What’s her life actually like? Her school and friends. What are the names or looks of any of her teachers? It’s like dredging, trying to pull these thoughts out of his brain. Does she have friends? Memory. It’s like having dropped his keys in the pasture.
MELANIE
The job is quick, an hour or two, each barn stall rigged to electronically read the ear chip of each cow and dispense feed with the correct antibiotic or hormone. All she has to do is attach the milkers, and those vacuum on automatically when she brings them close enough to the teats. Then there is the consistent chug of the milk machines, and the chewing, and the comforting way the cows lean on the metal rails in their stalls so that their sides touch. She works her way between two of their great boney asses and lays her cheek on a back.

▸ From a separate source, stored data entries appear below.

-- ==== Sys2Proof/Config.lean ====
section
/-! DEFINITION. The elaboration parameters of an FXU instance (00_scope.md R5, R6) and the reference
instance that `State.reset` is elaborated with. -/

namespace Sys2Proof

/-- Signedness `S` of a format (00_scope.md R5). -/
inductive Signedness where
  | unsigned
  | signed
deriving DecidableEq, Repr

/-- Overflow policy `P` (00_scope.md R5). `invalid` is the source's reserved trap policy: it can be
requested, and it is refused (R6). -/
inductive Policy where
  | wrap
  | sat
  | invalid
deriving DecidableEq, Repr

/-- `SIGNED_SUBWIDTH_READ` (00_scope.md R16), an OPEN parameter of the spec: both values are modelled. -/
inductive SubwidthRead where
  | storage
  | active
deriving DecidableEq, Repr

/-- A fixed-point format: backing width `w`, active bits `t`, fractional bits `f`, signedness `s`
(00_scope.md R5). A foreign format of a conversion command is one of these too (R12). -/
structure Format where
  w : Nat
  t : Nat
  f : Nat
  s : Signedness
deriving DecidableEq, Repr

/-- All parameters of one instance (00_scope.md R5, 10_state.md R31). The `acos` constants are
binary64 patterns. -/
structure Config extends Format where
  policy        : Policy
  subwidthRead  : SubwidthRead
  sqrtZeroGuard : Bool
  sqrtIterMax   : Nat
  acosA         : Word
  acosB         : Word
  acosC         : Word
  acosD         : Word
  acosPi        : Word
deriving DecidableEq, Repr

/-- Why a configuration elaborates no unit (00_scope.md R6, 10_state.md R33). -/
inductive ElabRefusal where
  /-- T > 64: "unrepresentable" (R33). -/
  | unrepresentable
  /-- W is not 8, 16, 32 or 64 (R6). -/
  | backingWidth
  /-- T = 0 (R6). -/
  | noActiveBits
  /-- T > W (R6). -/
  | activeExceedsBacking
  /-- F > T (R6). -/
  | fractionExceedsActive
  /-- The reserved `INVALID` policy (R6). -/
  | invalidPolicy
  /-- `SQRT_ITER_MAX` outside 1..255 (R5). -/
  | iterationCap
  /-- An `ACOS_` constant that is not a finite binary64 (R5). -/
  | acosConstant
deriving DecidableEq, Repr

/-- The reference values of the decided parameters: `SQRT_ZERO_GUARD` false, `SQRT_ITER_MAX` 10 (R5)
and the `ACOS_` constants (43_elementary.md R211).
DESIGN CHOICE (unsafe, log entry 2): the format is the spec's example format s16.16 WRAP, and the OPEN
`SIGNED_SUBWIDTH_READ` is ACTIVE, which T = W makes unobservable but in CFG[27]. -/
def Config.reference : Config where
  w := 32
  t := 32
  f := 16
  s := .signed
  policy := .wrap
  subwidthRead := .active
  sqrtZeroGuard := false
  sqrtIterMax := 10
  acosA := 0x3FF921B485AE2A4A#64
  acosB := 0xBFCB26908D815D63#64
  acosC := 0x3FB302C4D65E4606#64
  acosD := 0xBF932DC60BE86B8F#64
  acosPi := 0x400921FB54442D18#64

/-- `FXU_BASE`, OPEN (20_memory.md R65): where the platform places the host port. The unit has no
address space, so no rule of the spec reads it and no definition of this model does: DESIGN CHOICE
(safe, log entry 4). -/
opaque Config.fxuBase : Nat

/-- `LAT(w, operands)`, OPEN (70_reset_and_hazards.md R309): the time a command spends in BUSY. Its one
required property, being finite, is its type; a command is one step here: DESIGN CHOICE (safe, log entry 5). -/
opaque Config.latency : CmdWord → List Word → Nat

end Sys2Proof
end

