-- ==== Sys2Proof/Machine/Predicates.lean ====
section
/-! DEFINITION. The meanings of the predicates and of the comparisons within the format
(40_representation.md, sections 3 and 4). Each writes 1 or 0 to the 64-bit rd and raises nothing. -/

namespace Sys2Proof.Machine

/-- R124. -/
def execFxispos (rd rs1 : Reg) (s : State) : Host.Outcome State Fault Refusal :=
  conclude (.fxispos rd rs1) s
    (.ok (wrBool rd (!isNeg s.cfg.toFormat (opnd s rs1) && !isZero (opnd s rs1))))

/-- R122. -/
def execFxisneg (rd rs1 : Reg) (s : State) : Host.Outcome State Fault Refusal :=
  conclude (.fxisneg rd rs1) s (.ok (wrBool rd (isNeg s.cfg.toFormat (opnd s rs1))))

/-- R125. -/
def execFxisnneg (rd rs1 : Reg) (s : State) : Host.Outcome State Fault Refusal :=
  conclude (.fxisnneg rd rs1) s (.ok (wrBool rd (!isNeg s.cfg.toFormat (opnd s rs1))))

/-- R123. -/
def execFxiszero (rd rs1 : Reg) (s : State) : Host.Outcome State Fault Refusal :=
  conclude (.fxiszero rd rs1) s (.ok (wrBool rd (isZero (opnd s rs1))))

/-- R127: bitwise equality of the masked raw values (10_state.md R41). -/
def execFxeq (rd rs1 rs2 : Reg) (s : State) : Host.Outcome State Fault Refusal :=
  conclude (.fxeq rd rs1 rs2) s (.ok (wrBool rd (opnd s rs1 == opnd s rs2)))

/-- R128. -/
def execFxne (rd rs1 rs2 : Reg) (s : State) : Host.Outcome State Fault Refusal :=
  conclude (.fxne rd rs1 rs2) s (.ok (wrBool rd (opnd s rs1 != opnd s rs2)))

/-- R129: ordering compares the integer readings. -/
def execFxlt (rd rs1 rs2 : Reg) (s : State) : Host.Outcome State Fault Refusal :=
  conclude (.fxlt rd rs1 rs2) s
    (.ok (wrBool rd (decide (uval s.cfg (opnd s rs1) < uval s.cfg (opnd s rs2)))))

/-- R130. -/
def execFxle (rd rs1 rs2 : Reg) (s : State) : Host.Outcome State Fault Refusal :=
  conclude (.fxle rd rs1 rs2) s
    (.ok (wrBool rd (decide (uval s.cfg (opnd s rs1) ≤ uval s.cfg (opnd s rs2)))))

end Sys2Proof.Machine
end

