-- ==== Sys2Proof/Tests/Slice0.lean ====
section
/-! SUPPORT. The model's own tests: the smoke test of WellFormed, words written out from 30_encoding.md,
vectors of 95_test_vectors.md (at most two an instruction), the port, and a witness for the hypotheses of
every statement. -/

namespace Sys2Proof.Tests

open Sys2Proof.Machine Sys2Proof.Safety Sys2Proof.Spec

/-! ## Units and states -/

/-- An instance by (T, F, S, P) with W = sel(T) and the reference parameters (10_state.md R33). -/
def unit (t f : Nat) (s : Signedness) (p : Policy) (ssr : SubwidthRead := .active) : Config :=
  match elaborate { Config.reference with subwidthRead := ssr } t f s p with
  | .ok c => c
  | .error _ => Config.reference

def s16 : Config := unit 32 16 .signed .wrap
def s16sat : Config := unit 32 16 .signed .sat
def u16 : Config := unit 32 16 .unsigned .wrap
def s2 : Config := unit 4 2 .signed .wrap
def s2sat : Config := unit 4 2 .signed .sat
def s2sto : Config := unit 4 2 .signed .wrap .storage
def u2sat : Config := unit 4 2 .unsigned .sat
def s8 : Config := unit 16 8 .signed .wrap
def s8sto : Config := unit 16 8 .signed .wrap .storage
def s64 : Config := unit 64 0 .signed .wrap
def s2f14 : Config := unit 16 14 .signed .wrap

/-- The unit after reset and HostWrites of x1, x2 and x3 = 0xAAAA. -/
def regs (c : Config) (a b : Word) : State :=
  writeX .x3 0xAAAA (writeX .x2 b (writeX .x1 a (State.resetOf c)))

/-- The same, with host operations waiting. -/
def waiting (c : Config) (a b : Word) (ops : List HostOp) : State := { regs c a b with port := ops }

/-- The three outcomes of a step, apart. -/
def nextOf (o : Host.Outcome State Fault Refusal) : Option State :=
  match o with | .next t => some t | .fault _ => none | .refused _ => none
def faultOf (o : Host.Outcome State Fault Refusal) : Option Fault :=
  match o with | .next _ => none | .fault f => some f | .refused _ => none
def refusalOf (o : Host.Outcome State Fault Refusal) : Option Refusal :=
  match o with | .next _ => none | .fault _ => none | .refused r => some r

/-- x3, and ERR and FSR as read, after one step of Issue(w). -/
def issued (c : Config) (w : CmdWord) (a b : Word) : Option (Word × Word × Word) :=
  match step (waiting c a b [.issue w]) with
  | .next t => some (t.x.get .x3, errWord t.err, fsrWord t.fsr)
  | _ => none

/-! ## WellFormed smoke: one ill-formed term for each check -/

theorem test_wf_zero_width :
    (Instr.fxcvtin .x1 .x2 ⟨0, 0, .signed⟩ false).wellFormed Config.reference = false := by decide
theorem test_wf_field_width :
    (Instr.fxcvtin .x1 .x2 ⟨65, 0, .signed⟩ false).wellFormed { Config.reference with w := 128 } = false := by
  decide
theorem test_wf_fraction :
    (Instr.fxcvtout .x1 .x2 ⟨16, 17, .signed⟩ false).wellFormed Config.reference = false := by decide
theorem test_wf_unit_width :
    (Instr.fxcvtout .x1 .x2 ⟨33, 0, .unsigned⟩ true).wellFormed Config.reference = false := by decide
theorem test_wf_legal :
    (Instr.fxcvtout .x1 .x2 ⟨32, 32, .unsigned⟩ true).wellFormed Config.reference = true := by decide

/-! ## Words written out from R82, R83 and R86 decode to the commands they stand for -/

theorem test_decode_construction :
    decode Config.reference 0x00001501#32 = .ok (.fxraw .x5 .x2) ∧
    decode Config.reference 0x00001E02#32 = .ok (.fxfromi .x6 .x3) ∧
    decode Config.reference 0x00022703#32 = .ok (.fxfromf .x7 .x4 true) ∧
    decode Config.reference 0x00032804#32 = .ok (.fxidiv .x0 .x5 .x4 true) ∧
    decode Config.reference 0x0002F105#32 = .ok (.fxdivi .x1 .x6 .x3 true) := by
  decide

theorem test_decode_conversion :
    decode Config.reference 0x125E1506#32 = .ok (.fxcvtin .x5 .x2 ⟨12, 9, .signed⟩ true) ∧
    decode Config.reference 0x3EF01E07#32 = .ok (.fxcvtout .x6 .x3 ⟨31, 31, .unsigned⟩ false) ∧
    decode Config.reference 0x00002708#32 = .ok (.fxtoi .x7 .x4) ∧
    decode Config.reference 0x00002809#32 = .ok (.fxtof .x0 .x5) := by
  decide

theorem test_decode_predicates :
    decode Config.reference 0x00001510#32 = .ok (.fxispos .x5 .x2) ∧
    decode Config.reference 0x00001E11#32 = .ok (.fxisneg .x6 .x3) ∧
    decode Config.reference 0x00002712#32 = .ok (.fxisnneg .x7 .x4) ∧
    decode Config.reference 0x00002813#32 = .ok (.fxiszero .x0 .x5) := by
  decide

theorem test_decode_comparisons :
    decode Config.reference 0x0001D514#32 = .ok (.fxeq .x5 .x2 .x7) ∧
    decode Config.reference 0x00019E15#32 = .ok (.fxne .x6 .x3 .x6) ∧
    decode Config.reference 0x00016716#32 = .ok (.fxlt .x7 .x4 .x5) ∧
    decode Config.reference 0x00012817#32 = .ok (.fxle .x0 .x5 .x4) := by
  decide

theorem test_decode_overflow_engine :
    decode Config.reference 0x0001D520#32 = .ok (.fxadd .x5 .x2 .x7) ∧
    decode Config.reference 0x00019E21#32 = .ok (.fxsub .x6 .x3 .x6) := by
  decide

theorem test_decode_arithmetic :
    decode Config.reference 0x0001D522#32 = .ok (.fxmul .x5 .x2 .x7) ∧
    decode Config.reference 0x00019E23#32 = .ok (.fxdiv .x6 .x3 .x6) ∧
    decode Config.reference 0x00002724#32 = .ok (.fxneg .x7 .x4) ∧
    decode Config.reference 0x00002825#32 = .ok (.fxrcp .x0 .x5) ∧
    decode Config.reference 0x00003126#32 = .ok (.fxabs .x1 .x6) := by
  decide

theorem test_decode_roots_and_logarithms :
    decode Config.reference 0x00001530#32 = .ok (.fxsqrt .x5 .x2) ∧
    decode Config.reference 0x00001E31#32 = .ok (.fxlog2 .x6 .x3) ∧
    decode Config.reference 0x00002732#32 = .ok (.fxln .x7 .x4) ∧
    decode Config.reference 0x00002833#32 = .ok (.fxlog10 .x0 .x5) := by
  decide

theorem test_decode_exponentials :
    decode Config.reference 0x00001534#32 = .ok (.fxexp2 .x5 .x2) ∧
    decode Config.reference 0x00001E35#32 = .ok (.fxexp .x6 .x3) ∧
    decode Config.reference 0x00002736#32 = .ok (.fxexp10 .x7 .x4) ∧
    decode Config.reference 0x00012837#32 = .ok (.fxpow .x0 .x5 .x4) ∧
    decode Config.reference 0x00003138#32 = .ok (.fxacos .x1 .x6) := by
  decide

/-- V-ENC of 95_test_vectors.md. -/
theorem test_decode_spec_words :
    decode Config.reference 0x0002D104#32 = .ok (.fxidiv .x1 .x2 .x3 true) ∧
    decode Config.reference 0x0000D137#32 = .ok (.fxpow .x1 .x2 .x3) ∧
    decode Config.reference 0x00001138#32 = .ok (.fxacos .x1 .x2) ∧
    decode Config.reference 0x00FC1106#32 = .ok (.fxcvtin .x1 .x2 ⟨32, 0, .signed⟩ false) ∧
    decode Config.reference 0x40F81107#32 = .ok (.fxcvtout .x1 .x2 ⟨32, 32, .unsigned⟩ false) ∧
    decode Config.reference 0x00041106#32 = .ok (.fxcvtin .x1 .x2 ⟨1, 0, .signed⟩ false) := by
  decide

/-- V-ILL-1, V-ILL-2: unlisted opcodes. -/
theorem test_decode_unlisted_ops :
    decode Config.reference 0x00000000#32 = .error .unknownOp ∧
    decode Config.reference 0x0000000A#32 = .error .unknownOp ∧
    decode Config.reference 0x00000018#32 = .error .unknownOp ∧
    decode Config.reference 0x00000027#32 = .error .unknownOp ∧
    decode Config.reference 0x00000039#32 = .error .unknownOp ∧
    decode Config.reference 0x000000FF#32 = .error .unknownOp := by
  decide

“Hey, cow.” Her jaw’s tender, and the cow hot and full of pulse. The hair she has left falls into her face. She closes her eyes and rubs her hand over the cow’s short hide. Her fingers are soft from napping in the bath all day, and small tan hairs stick to her fingertips. One of her first memories is of cows. In it she is standing with her back against her father’s legs and looking up at big, wet, bovine noses. Their pink tongues lick their own pink nostrils. Could it have been this farm? She can’t think of a time when her father had driven her anywhere, or taken her on any sort of trip. Maybe, and this thought is a shock, she’s lived here before? But no, there’s only the one memory.
Everything else takes place in the city. The same city where Candice, her bestie, still gets to live and spend her school year reading fortunes at lunch hour and inventing quizzes for boys — Circle Five: cupcake, banana, melon, left, right, hand, feet, puppies, dinosaur, neon, black, kiss, sex. They never know how to answer, boys. She rubs her nose on the heifer. The warmth of the cow radiates through its hair against her lower lip. She cozies up and kisses it.
She and Candice spent all of grade seven lunching in the art room around the Ouija board. The mood of the art room — with its batik and dusty papier mâché — wasn’t voodoo enough for the board, but the point wasn’t exactly Ouija anyway, the point was the boys they hung out with around the board, so they forgave the lack of spook. The room, at least, was private.
Melanie’s hand, partly covered by Rowan’s, moved with the dial.
“B. J. You know what that means.” Candice buffed her nails on her jeans and the boys laughed. “Blow job?”
She hadn’t. She let go of the dial and tugged the back of her pants. They were too loose to hold properly to her hips, but the smaller size at the store had left two inches of ankle bone visible.